Footprint on the Moon. Image by WikiImages from Pixabay

“The footprints are still there,” the article began.

Whose footprints? And where?

The article was talking about the footprints of astronauts Neil Armstrong, Buzz Aldrin and the ten others who have walked on the moon.

Astonishingly, their footprints are still there. It’s been over 50 years since humans first walked on the lunar landscape, but the moon’s dusty surface is still marked with our historic bootprints.

How can this be?

After all, here on earth, footprints in the dirt can be washed away by rain days later. An imprint of a foot on a sandy beach might be erased in seconds by an incoming wave. Other people or vehicles can trample a footprint, cancelling it out.

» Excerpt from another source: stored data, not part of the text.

/-- Power after a bring-up. -/
def Power.reset : Power :=
  { boot := .up, resetDue := false, deferred := 0, railHeld := false, noClock := [], perst := false, hot := false, cool := false,
    raise := none, avsGoal := 1000, avsFailed := [], wdogOn := true, wdogWarned := false, wdogExpired := false, jtag := 0x01 }

/-- A fence or a reset of a block that is under way, with its call: a compute die, or a device tile. -/
structure BlockTask where
  call : Nat
  die : Bool
  index : Nat
deriving DecidableEq, Repr

/-- What a write to the scratchpad makes of the word: the value, or through an alias W OR V or W AND NOT V (R484, R486). -/
inductive SpKind where
  | plain | set | clear
deriving DecidableEq, Repr

/-- The control rings and their stops beside their registers. -/
structure Rings where
  /-- fences and resets of blocks under way (R483, R518) -/
  fences : List BlockTask
  resets : List BlockTask
  /-- memory tests under way: call, tile, on-die model memory only (R473) -/
  tests : List (Nat × Nat × Bool)
  /-- tags in quarantine, with their generation (R482) -/
  quar : Map (BitVec 2)
  /-- high words that reads of split registers have latched, by word offset -/
  latch : Map Nat
  /-- characters in the console's receive buffer (R495) -/
  uart : List Byte
  /-- scratchpad accesses of a new owner that wait for the handover of their bank, oldest first (R485) -/
  spWait : List (SpKind × SpAccess)
deriving DecidableEq, Repr

def Rings.reset : Rings := { fences := [], resets := [], tests := [], quar := [], latch := [], uart := [], spWait := [] }

/-! ## The whole machine -/

/-- The state of the block. -/
structure State where
  /-- register fields that differ from their reset values, by bit address in BAR0 -/
  regs : Map Nat
  eng : Engine
  ex : Exchange
  cyc : Cycle
  ctl : Ctl
  qs : Queues
  lnk : Links
  sys : SysState
  sec : SecState
  acq : Acq
  trc : Trace
  /-- HBM stacks by die*2^36 + byte of the usable space (R156) -/
  hbm : Memory
  /-- host memory as the device's writes have left it -/
  host : Memory
  time : TimeState
  nv : Nv
  taf : Adapter
  load : Load
  pw : Power
  ring : Rings
  /-- the scratchpad: byte a of bank b at b*2^18 + a (R484) -/
  sp : Memory
  /-- next free value (the model's own counter; no rule rests on it) -/
  free : Nat
  /-- the data of the last host read completed (the model's own: what PCIe returned) -/
  readData : Nat
  /-- the commands that wait, first in, first out -/
  pending : List Instr
deriving DecidableEq, Repr

/-- The engine after reset: every tile gated, every array cleared. -/
def Engine.reset : Engine :=
  { clusterOff := [], imem := [], imemErr := [], fold := [], assigned := [], lc := [], slot := [], recv := [],
    feeder := [], substitute := [], cur := [], nxt := [], half := [], predict := [], prog := [], block := [],
    sendMap := [], route := [], detached := [], credit := [], capBit := [], mem := [], memErr := [], mmp := [],
    msg := [], tbOut := [], tbIn := [] }

/-- The exchange after reset: nothing in flight. -/
def Exchange.reset : Exchange :=
  { transit := [], opened := [], frames := [], seqTx := [], seqRx := [], retrain := [], flits := [] }

/-- The cycle logic after reset. -/
def Cycle.reset : Cycle :=
  { faulted := false, late := none, faultAt := none, lost := [], lead := [], dieNow := [], waiting := [], stalled := false, skewSeen := false, throttleSeen := false, dieDone := [], act := 0,
    ready := false, first := false, parity := false, stopc := none, maskStop := false, stopReq := false, instant := 0, overran := false, waitFrom := 0,
    dieHolds := [], clockReq := none, relocking := false, tout := [], tin := [], driven := [], asserted := [], assertAt := [], sched := [],
    report := [], held := [] }

/-- The machine right after a power-on reset and a completed bring-up with the default option words. -/
def State.reset : State :=
  { regs := [], eng := .reset, ex := .reset, cyc := .reset, ctl := .reset, qs := .reset, lnk := .reset, sys := .reset, sec := .reset,
    acq := .reset, trc := .reset, hbm := [],
    host := [], time := .reset, nv := .reset, taf := .reset, load := .none, pw := .reset, ring := .reset, sp := [], free := 0, readData := 0, pending := [] }

end Sys2Proof.Machine
end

But it’s different on the moon. The moon has no atmosphere, and therefore no breezes or rain to erode any footprints. Earth’s satellite also doesn’t get a lot of visitors, so no one else’s footprints or vehicle tracks have obscured those made half a century ago.

Scientists suggest that the lunar footprints of the astronauts might last a million years, maybe almost as long as the moon itself continues to exist.

That couldn’t happen here on earth. Or could it?

Are there footprints on earth that will last for millennia or eons, or even for eternity?

Yes.

The footprints of Jesus will.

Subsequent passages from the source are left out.